China last month approved the antiviral pill Paxlovid, developed by Pfizer Inc., a move seen by many as evidence of such planning. The introduction of rapid antigen tests on Friday may also be a sign, with other countries shifting toward use of at-home tests after their lab-testing systems were overwhelmed by broader circulation of the virus.
That said, any shift will be slow and unlikely to occur before 2023, given the need for stability in a politically important year for President Xi Jinping, people familiar with China’s thinking have told Bloomberg.
Zhang Wenhong, one of China’s top infectious disease experts who advises the Shanghai government, said in a social media post Monday that China needs to stick to COVID zero for now, as opening up would cause a run on hospitals and lead to excessive deaths.
He pointed out the “fairly high” number of elderly people and those with underlying diseases still not yet vaccinated because of concerns about side effects from the shots.
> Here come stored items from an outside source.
/-- `gen_generic` with a payload of 1 to 255 bytes (R163, R161, R171). -/
theorem Ring.genGeneric_spec (c : Cfg) (cmd : Byte) {data : List Byte} {T : Ring} (hc : T.CursorsIn)
    (hd : data ≠ []) (hn : data.length ≤ 255) :
    T.GenOut (T.genGeneric c cmd data) data.length (wire c.sync (frameOf c cmd data)) := by
  unfold Ring.genGeneric
  rw [if_neg (by omega), if_neg hd]
  by_cases hf : T.free < data.length + 6
  · rw [if_pos hf]
    exact ⟨rfl, rfl, fun h => by omega, fun h => by omega, fun _ => rfl⟩
  · rw [if_neg hf]
    have hc' : T.beginCall.CursorsIn := hc
    have h0 : T.beginCall.Wrote ((T.beginCall.stepCrc8 c c.sync).stepCrc16 c c.sync) [] :=
      ((Ring.wrote_nil rfl).stepCrc8 _).stepCrc16 _
    have h1 : T.beginCall.Writing (((T.beginCall.stepCrc8 c c.sync).stepCrc16 c c.sync).writeRaw c.sync) [c.sync] :=
      .inl ⟨by simp; omega, h0.writeRaw hc' c.sync (by simp; omega)⟩
    have h2 := ((h1.stepCrc8 (c := c) cmd).stepCrc16 (c := c) cmd).writeEsc (c := c) hc' cmd
    have h3 := ((h2.stepCrc8 (c := c) (sizeByte data)).stepCrc16 (c := c) (sizeByte data)).writeEsc (c := c) hc'
      (sizeByte data)
    have h4 := (h3.stepCrc16 (c := c) (headerCrc8 c cmd data)).writeEsc (c := c) hc' (headerCrc8 c cmd data)
    have h5 := h4.emitData (c := c) hc' (ds := data)
    have h6 := h5.writeEsc (c := c) hc' (hiOctet (frameCrc16 c cmd data))
    have h7 := h6.writeEsc (c := c) hc' (loOctet (frameCrc16 c cmd data))
    have hw : wire c.sync (frameOf c cmd data) = [c.sync] ++ escapeBytes c.sync [cmd] ++
        escapeBytes c.sync [sizeByte data] ++ escapeBytes c.sync [headerCrc8 c cmd data] ++
        escapeBytes c.sync data ++ escapeBytes c.sync [hiOctet (frameCrc16 c cmd data)] ++
        escapeBytes c.sync [loOctet (frameCrc16 c cmd data)] := by
      simp only [wire, frameOf, dataFrameBytes, headerBytes, List.cons_append, List.nil_append]
      rw [escapeBytes_cons _ cmd, escapeBytes_cons _ (sizeByte data), escapeBytes_cons _ (headerCrc8 c cmd data),
        escapeBytes_append, escapeBytes_cons _ (hiOctet _)]
      simp [List.append_assoc]
    rw [hw]
    have hcrc8 : (Ring.emitBoth c (sizeByte data) (Ring.emitBoth c cmd
        (((T.beginCall.stepCrc8 c c.sync).stepCrc16 c c.sync).writeRaw c.sync))).theCall.crc8 =
        headerCrc8 c cmd data := by
      simp [Ring.emitBoth, headerCrc8, crc8Fold, GenCall.start]
    have hcrc16 : (Ring.emitData c data (Ring.writeEsc c (Ring.stepCrc16 c (headerCrc8 c cmd data)
        (Ring.emitBoth c (sizeByte data) (Ring.emitBoth c cmd
        (((T.beginCall.stepCrc8 c c.sync).stepCrc16 c c.sync).writeRaw c.sync)))) (headerCrc8 c cmd data))).theCall.crc16 =
        frameCrc16 c cmd data := by
      simp [Ring.emitData_crc16, Ring.emitBoth, frameCrc16, crc16Fold, headerBytes, GenCall.start]
    have key := Ring.GenOut.of_writing (n := data.length) h7 (by simp) (by omega)
    simp only [Ring.stepCrc16_theCall, hcrc8, hcrc16, Ring.writeEsc_crc16]
    exact key

/-- The up-front check of a header-only call covers its doubling: it never fails late (R162). -/
theorem frameOf0_wire_length (c : Cfg) (cmd : Byte) (h : c.sync ≠ 0) :
    (wire c.sync (frameOf0 c cmd)).length ≤ 6 := by
  simp only [frameOf0, headerBytes, wire, escapeBytes, if_neg (Ne.symm h)]
  split <;> split <;> simp

end Sys2Proof.Machine
end

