-- ==== Sys2Proof/Laws/PerInstr.lean ====
section
/-! SUPPORT. The family `CmdRow`: an instruction that is a `CMD` byte is the one the command-id table holds at its id,
and its word is that byte (R92, R105). -/

namespace Sys2Proof.Laws.CmdRow

/-- An instruction with `CMD` operands stands in the table at its id, and its word is its `CMD` byte. -/
def Statement (i : Instr) : Prop :=
  ∀ p ack id, i.cmdOperands = some (p, ack, id) → i = cmdInstr id p ack ∧ ∀ sync, encode sync i = some [cmdByte ack id]

/-- An instruction that is no `CMD` byte. -/
theorem of_none {i : Instr} (h : i.cmdOperands = none) : Statement i := by
  intro p ack id hi
  rw [h] at hi
  cases hi

/-- The instruction in the table at an id. -/
theorem of_some {i : Instr} {p : PortId} {ack : Bool} {id : BitVec 7} (h : i.cmdOperands = some (p, ack, id))
    (hi : i = cmdInstr id p ack) (he : ∀ sync, encode sync i = i.cmdOperands.map fun (_, a, d) => [cmdByte a d]) :
    Statement i := by
  intro q a d hq
  rw [h] at hq
  cases hq
  exact ⟨hi, fun sync => by rw [he, h]; rfl⟩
There would be “inconceivable consequences” should infections spread widely among them, Zhang said.
China has in the past voiced concern about elderly vaccination rates in some areas. Though nearly 90% of the country’s 1.4 billion people have been fully inoculated, they’ve not provided details on the figures for specific age groups.
Bloomberg writers Jacob Gu, Davy Zhu, James Mayger, Claire Che, Ann Koh and Monica Raymunt contributed to this report.